[Math] sufficient and necessary conditions for convergence of geometric series of matrices

Question

A is a square matrix with the following properties:
1. the diagonal elements are zero.
2. every element in the same row shares the same positive value.

What is the sufficient and necessary conditions for the convergence of the geometric series?
the conditions, such as, the absolute value of eigenvalues is less than one, is not necessary.

Thanks.

Answer 1

That all eigenvalues $\lambda_i$ of a matrix $A$ are strictly $<1$ in abs. value is both necessary and sufficient.

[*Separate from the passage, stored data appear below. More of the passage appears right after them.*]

/-- HMP_CLOSE (R401). -/
def execHmpClose (r : HReq) (s : State) : Out :=
  ok (hmpRequest r 0x0003 [] false false (fun who req s => closeHSess (who % 2 ^ 32) (hmpAnswer who req 0 [] s)) s)

/-- BULK_OPEN (R418): one connection at a time. -/
def execBulkOpen (r : HReq) (s : State) : Out :=
  ok (hmpRequest r 0x0060 [] false false (fun who req s =>
    if s.hmp.bulk.isSome ∧ s.hmp.bulk ≠ some (who % 2 ^ 32) then hmpAnswer who req 3 [] s
    else hmpAnswer who req 0 (beBytes 2 (cf s 0x1D 0 4 2 47642)) { s with hmp.bulkOk := some (who % 2 ^ 32) }) s)

/-! ## Peek, poke and counters (R404, R405) -/

/-- HMP_PEEK, in E-clock `e` of the tick. -/
def execHmpPeek (r : HReq) (a : Word) (count : BitVec 16) (e : Nat) (s : State) : Out :=
  ok (hmpRequest r 0x0010 (beBytes 4 a.toNat ++ beBytes 2 count.toNat) false false (fun who req s =>
    if count = 0 ∨ 256 < count.toNat then hmpAnswer who req 1 [] s else readWords 2 who req e count.toNat a.toNat [] s) s)

/-- HMP_READ_EFFECT: status 1 when effect = 0, and on a ream window. -/
def execHmpReadEffect (r : HReq) (a : Word) (e : Nat) (s : State) : Out :=
  ok (hmpRequest r 0x0011 (beBytes 4 a.toNat) false false (fun who req s =>
    if !r.effect || inReam a.toNat then hmpAnswer who req 1 [] s else readOnce 2 who req e a.toNat s) s)

/-- HMP_POKE. -/
def execHmpPoke (r : HReq) (a mask v : Word) (e : Nat) (s : State) : Out :=
  ok (hmpRequest r 0x0012 (beBytes 4 a.toNat ++ beBytes 4 mask.toNat ++ beBytes 4 v.toNat) false false (fun who req s =>
    writeWord { addr := a.toNat, mask := mask, val := v, who := 2, sess := who, req := req } e s) s)

/-! ## Control through the edit ring (R406) -/

/-- An entry with the authenticated flag waits in the ring for the next couch or boundary that samples it and is answered
when it has been applied; one that finds the ring full is tried again at the following couches. -/
def postEntry (who req : Nat) (x : RingEntry) (s : State) : State :=
  match ringPut x s with
  | (none, s) => { s with hmp.retries := s.hmp.retries ++ [(who, req, x, 0)] }
  | (some i, s) => { s with hmp.posts := s.hmp.posts ++ [(who, req, i)] }

/-- HMP_MODE: in DORMANT targets 2 and 3 are a wake toward that mode. -/
def execHmpMode (r : HReq) (target clear : Byte) (s : State) : Out :=
  ok (hmpRequest r 0x0020 [target, clear] false false (fun who req s =>
    if 2 ≤ clear.toNat then hmpAnswer who req 1 [] s
    else if s.md.mode = .dormant then
      (if target = 2 ∨ target = 3 then hmpAnswer who req 0 [] (wake 4 { s with md.wakeTarget := some target.toNat })
       else hmpAnswer who req 2 [] s)
    else postEntry who req { kind := 1, flags := 1, arg := target.toNat + b2n r.force * 256 + clear.toNat * 512 } s) s)

/-- HMP_EDIT_RING. -/
def execHmpEditRing (r : HReq) (kind : Byte) (arg stageOff : Word) (s : State) : Out :=
  ok (hmpRequest r 0x0022 ([kind] ++ beBytes 3 r.zeros.toNat ++ beBytes 4 arg.toNat ++ beBytes 4 stageOff.toNat) false false (fun who req s =>
    if r.zeros ≠ 0 then hmpAnswer who req 1 [] s
    else if s.md.mode = .dormant then hmpAnswer who req 2 [] s
    else postEntry who req { kind := kind.toNat, flags := 1, arg := arg.toNat, stageOff := stageOff.toNat } s) s)

/-- Bytes written to the shadow slot. -/
def shadowBytes (off : Nat) (data : List Byte) (s : State) : State :=
  data.zipIdx.foldl (fun s b =>
    let o := off + b.2
    shadowWrite (o / 4) (BitVec.ofNat 32 (b.1.toNat * 256 ^ (o % 4))) (BitVec.ofNat 32 (255 * 256 ^ (o % 4))) s) s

• Necessary: If $R=I+A+A^2+\cdots$ is to converge and $\lambda_i,v_i$ is an eigenpair of $A$, then $Rv_i$ must be well-defined, and additionally $S_nv_i\to Rv_i$ where $S_n$ are the partial sums, because matrix multiplication is continuous, but $S_nv_i$ can be written as $1+\lambda_i+\lambda_i^2+\cdots+\lambda_i^{n-1}$, and this only converges in the reals if $|\lambda_i|<1$ (it is the usual geometric series).
• Sufficient: Suppose $|\lambda_i|<1$ for each $i$. Then $\det(I-A)\ne0$ since $\det(\lambda I-A)$ does not have any root $\lambda=1$, hence $(I-A)^{-1}$ is well defined and $S_n=(I-A)^{-1}(I+A^n)$. All eigenvalues of the powers $A^n$ tend to zero as $r\to\infty$ hence $A^n\to0$ and thus $S_n\to (I-A)^{-1}$.

A couple of items require some further justification using the underlying topology (defined e.g. by the metric induced by the Frobenius norm): continuity of matrix multiplication (in the example this should be clear because matrix multiplication is a linear map..), and the fact that eigenvalues approaching zero implies a sequence of matrices converges to zero (perhaps we could consider the action of $S_n$ on the subspaces in the Jordan aka generalized eigenvector decomposition?).

(There are probably some standard arguments for these things, but I may not have hit them all because I'm pulling them out of my hat instead of going on experience here.)